▶ [Problem description] In the material below, find the line with "s.run ++ be16Signed s.warmAt ++" and the line with "n.windows.toList.flatMap (fun w", then output those two lines and every line between them, exactly.

▶ [Records provided]
-- ==== Sys2Proof/Machine/Readouts.lean ====
section
/-! DEFINITION. The readouts of the queries, byte by byte (R201), from the state as it stands. -/

namespace Sys2Proof.Machine

/-! ## Record, snapshot and header readouts (R141 to R143) -/

/-- The code of a locus's kind. -/
def kindCode : Locus → Nat
  | .strobe _ _ _ => 0
  | .signature _ _ => 1
  | .glitch _ => 2
  | .trip _ => 3

/-- The code of a class. -/
def classCode : RecordClass → Nat
  | .noted => 0
  | .suspect => 1
  | .confirmed => 2

/-- Bytes 6 to 8 of a record readout: the lane or rail, the pin and the tag. -/
def locusBytes : Locus → List Byte
  | .strobe lane pin tag => [byteOf lane.val, byteOf pin.val, tag]
  | .signature lane tag => [byteOf lane.val, 0xFF, tag]
  | .glitch rail => [byteOf rail.val, 0, 0]
  | .trip rail => [byteOf rail.val, 0, 0]

/-- Byte 5 of a record readout. -/
def recordFlags (r : SuspectRecord) : Byte :=
  byteOf (kindCode r.locus + 4 * classCode (recordClass r)) ||| bitIf (!solid r) 4 ||| bitIf r.latch 5 |||
    bitIf r.pinned 6 ||| bitIf r.snapshot.isSome 7

/-- The 28-byte readout of the record at an index. -/
def recordReadout (index : Nat) (r : SuspectRecord) : List Byte :=
  [byteOf index] ++ be32 r.serial ++ [recordFlags r] ++ locusBytes r.locus ++ be32 r.firstStamp.toNat ++
    be32 r.lastStamp.toNat ++ [byteOf r.lastCount] ++ be16 r.score ++ be16 r.hits ++ be16 r.opportunities ++
    [byteOf r.cold, byteOf r.warm, byteOf r.hot, 0]

/-- The 30-byte readout of snapshot k, attached to a record. -/
def snapshotReadout (serial : Nat) (k : Fin 8) (c : Conditions) : List Byte :=
  be32 serial ++ [1, byteOf k.val] ++ be32 c.stamp.toNat ++ c.rails.toList.flatMap be16 ++ be16 c.current ++
    be16Signed c.temperature ++ c.positions.toList.flatMap be16

/-- The 5-byte readout of a record with no snapshot. -/
def noSnapshotReadout (serial : Nat) : List Byte := be32 serial ++ [0]

/-- The 22-byte header readout. -/
def headerReadout (g : Engine) : List Byte :=
  [byteOf g.table.length] ++ be32 g.nextSerial ++ be16 g.rackEvents ++ be32 g.overflows ++ be32 g.earlySettles ++
    be32 g.evictions ++ [byteOf g.queue.length, byteOf (freeCount g.pool), byteOf (pinnedCount g.table)]

/-! ## Causes readout (R155) -/

/-- The three bytes of the cause at a place. -/
def causeReadout (d : Device) (i : Fin 15) : List Byte :=
  let r := d.causes.records[i]
  [bitIf r.flag 0 ||| bitIf r.notified 1 ||| bitIf (isQueued d.link.notices i) 2, byteOf r.count, byteOf r.level]

/-- The 46-byte causes readout. -/
def causesReadout (d : Device) : List Byte := [byteOf d.causes.floor] ++ allCauses.flatMap (causeReadout d)

/-! ## Lanes readout (R99, R113) -/

/-- The code of a lane state. -/
def laneCode : LaneState → Nat
  | .idle => 0
  | .playing => 1
  | .finishing => 2
  | .held => 3
  | .stopped => 4
  | .faulted => 5

/-- The code of a resume state, 0 for none. -/
def resumeCode : Option ResumeState → Nat
  | none => 0
  | some .playing => 1
  | some .finishing => 2

/-- The code of a fault kind, 0 for none. -/
def faultCode : Option FaultKind → Nat
  | none => 0
  | some .undefinedCode => 1
  | some .loop => 2
  | some .stepless => 3
  | some .bounds => 4

/-- The code of a last result. -/
def resultCode : CaptureResult → Nat
  | .none => 0
  | .pass => 1
  | .fail => 2

/-- The three bytes of a loop entry, zero where it is absent. -/
def loopBytes : Option LoopEntry → List Byte
  | some e => be16 e.returnTo ++ [byteOf e.remaining]
  | none => [0, 0, 0]

/-- The 26 bytes of a lane. -/
def laneReadout (d : Device) (i : LaneId) : List Byte :=
  let l := lane d i
  let c := capture d i
  let bottomFirst := l.stack.reverse
  [byteOf (laneCode l.state + 16 * resumeCode l.resume), byteOf (faultCode l.fault),
    bitIf (decide (leadLane d = some i)) 0 ||| bitIf l.note.isSome 1 ||| bitIf c.window.isSome 2 |||
      bitIf c.everFailed 3] ++
  be16 l.position ++ [byteOf l.stack.length] ++ loopBytes bottomFirst[0]? ++ loopBytes bottomFirst[1]? ++
  be16 l.holdLeft ++ [l.vector] ++ be16 l.period ++ [l.park, l.note.getD 0, c.sample, c.window.getD 0] ++
  be16 c.signature.toNat ++ be16 c.count ++ [byteOf (resultCode c.result)]

/-- The 104-byte lanes readout. -/
def lanesReadout (d : Device) : List Byte := allLanes.flatMap (laneReadout d)

/-! ## Job readout (R178) -/

/-- The code of a closing reason, 0 for none. -/
def closingCode : Option ClosingReason → Nat
  | none => 0
  | some .target => 1
  | some .aborted => 2
  | some .exhausted => 3

/-- The code of a phase, 0 for none. -/
def phaseCode : Option Phase → Nat
  | none => 0
  | some .awaitingOff => 1
  | some .dwelling => 2
  | some .awaitingOn => 3

/-- The lead lane's byte, 0xFF for none. -/
def leadByte (d : Device) : Byte :=
  match leadLane d with
  | some i => byteOf i.val
  | none => 0xFF

/-- A rail window, low then high. -/
def windowBytes (w : RailWindow) : List Byte := be16 w.low ++ be16 w.high

/-- The 44-byte settings block in force. -/
def settingsInForceBytes (d : Device) : List Byte :=
  let s := d.power.settings
  s.windows.toList.flatMap windowBytes ++ be16 s.inrush ++ be16 s.run ++ be16Signed s.warmAt ++
    be16Signed s.hotAt ++ be16 d.job.rackLimit ++ [byteOf d.job.period, byteOf d.job.offDwell, byteOf d.causes.floor] ++
    allCauses.map fun i => byteOf d.causes.records[i].level

/-- The 44-byte settings block of the staged set, 0 where absent. -/
def stagedBytes (n : NamedSettings) : List Byte :=
  n.windows.toList.flatMap (fun w => windowBytes (w.getD ⟨0, 0⟩)) ++ be16 (n.inrush.getD 0) ++ be16 (n.run.getD 0) ++
    be16Signed (n.warmAt.getD 0) ++ be16Signed (n.hotAt.getD 0) ++ be16 (n.rackLimit.getD 0) ++
    [byteOf (n.period.getD 0), byteOf (n.offDwell.getD 0), byteOf (n.floor.getD 0)] ++
    n.levels.toList.map fun l => byteOf (l.getD 0)

/-- A presence bit. -/
def presence (isPresent : Bool) (k : Nat) : Nat := if isPresent then 2 ^ k else 0

/-- The staged presence mask (R201). -/
def stagedPresence (n : NamedSettings) : Nat :=
  (List.finRange 4).foldl (fun m r => m + presence n.windows[r].isSome r.val) 0 + presence n.inrush.isSome 4 +
    presence n.run.isSome 5 + presence n.warmAt.isSome 6 + presence n.hotAt.isSome 7 +
    presence n.rackLimit.isSome 8 + presence n.period.isSome 9 + presence n.offDwell.isSome 10 +
    presence n.floor.isSome 11 + allCauses.foldl (fun m i => m + presence n.levels[i].isSome (12 + i.val)) 0

/-- The 119-byte job readout. -/
def jobReadout (d : Device) : List Byte :=
  let j := d.job
  [byteOf (jobCode j.state), bitIf j.jobSet 0 ||| bitIf j.finishDue 1, byteOf (closingCode j.closing),
    byteOf (phaseCode j.phase), byteOf (j.dwell.getD 0)] ++
  be32 j.cycles ++ [byteOf j.retriesUsed] ++ be16 j.rackEvents ++ [byteOf (verdictCode j.verdict), leadByte d] ++
  j.starts.toList.flatMap be16 ++ [byteOf (j.mask.getD 0).toNat] ++ be16 (j.target.getD 0) ++
  [byteOf d.power.settings.riseWindow, byteOf j.retries] ++ settingsInForceBytes d ++
  be32 (stagedPresence j.staged) ++ stagedBytes j.staged

/-! ## Peers readout (R43) -/

/-- The peers: every bay numbered 1 to 15 but the own (R26). -/
def peerList (d : Device) : List StationId := peerSlots.filter fun s => decide (ownSlot d ≠ some s)

/-- The 10 bytes of a roster entry (R201). DESIGN CHOICE: the phantom mark's byte is 1 where it is set and 0 where it is
clear; the layout gives it no code (log entry 23). -/
def rosterBytes (e : RosterEntry) : List Byte :=
  [byteOf e.bay.val, bitIf e.phantom 0] ++ be32 e.start.toNat ++ be32 e.finish.toNat

/-- The code of a peer's last job state, 15 for none (R196). -/
def peerJobCode : Option JobState → Nat
  | some j => jobCode j
  | none => 15

/-- The 7 bytes of a peer. -/
def peerBytes (d : Device) (s : StationId) : List Byte :=
  let p := peer d s
  [byteOf s.val, bitIf p.present 0, byteOf p.silent, byteOf (powerCode p.power), byteOf (peerJobCode p.job),
    byteOf p.window, byteOf (p.budget.getD 0)]

/-- The ring frames, oldest first, each with its frame number. -/
def ringBytes (n : Frame) : Nat → List RingEntry → List Byte
  | _, [] => []
  | k, e :: rest =>
    ringBytes n (k + 1) rest ++
      (be32 (n - BitVec.ofNat 32 k).toNat ++ be16 e.disturbed.toNat ++ be16 e.rising.toNat)

/-- The peers readout. -/
def peersReadout (d : Device) : List Byte :=
  let ps := peerList d
  [byteOf d.view.roster.length, byteOf ps.length, byteOf d.view.budget, byteOf d.view.listening] ++
  d.view.roster.flatMap rosterBytes ++ ps.flatMap (peerBytes d) ++ ringBytes d.link.frame 0 d.view.ring

/-! ## Monitor readout (R65) -/

/-- The code of a band. -/
def bandCode : Band → Nat
  | .cold => 0
  | .warm => 1
  | .hot => 2

/-- The fall count as supplied: in FALLING, and otherwise absent (R65, R193). -/
def fallReadout (p : Power) : Nat := if p.state = .falling then p.fallCount else 0

/-- The 51-byte monitor readout. -/
def monitorReadout (p : Power) : List Byte :=
  let s := p.settings
  [byteOf (powerCode p.state),
    bitIf p.switchClosed 0 ||| bitIf p.pendingRequest 1 ||| bitIf p.temperature.isSome 2] ++
  be32 (p.riseEnd.getD 0).toNat ++ [byteOf (fallReadout p)] ++ p.rails.toList.flatMap (fun r => be16 r.sample) ++
  be16 p.current ++
  [byteOf ((List.finRange 4).foldl (fun m r => m + presence p.rails[r].fullScale r.val) 0 + presence p.currentFull 4)] ++
  p.rails.toList.map (fun r => byteOf r.run) ++ [byteOf p.currentRun] ++ be16Signed (p.temperature.getD 0) ++
  [byteOf (bandCode p.band)] ++ s.windows.toList.flatMap windowBytes ++ be16 s.inrush ++ be16 s.run ++
  be16Signed s.warmAt ++ be16Signed s.hotAt ++ [byteOf s.riseWindow]

end Sys2Proof.Machine
end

▶ [Result of this task]
  s.windows.toList.flatMap windowBytes ++ be16 s.inrush ++ be16 s.run ++ be16Signed s.warmAt ++
    be16Signed s.hotAt ++ be16 d.job.rackLimit ++ [byteOf d.job.period, byteOf d.job.offDwell, byteOf d.causes.floor] ++
    allCauses.map fun i => byteOf d.causes.records[i].level

/-- The 44-byte settings block of the staged set, 0 where absent. -/
def stagedBytes (n : NamedSettings) : List Byte :=
  n.windows.toList.flatMap (fun w => windowBytes (w.getD ⟨0, 0⟩)) ++ be16 (n.inrush.getD 0) ++ be16 (n.run.getD 0) ++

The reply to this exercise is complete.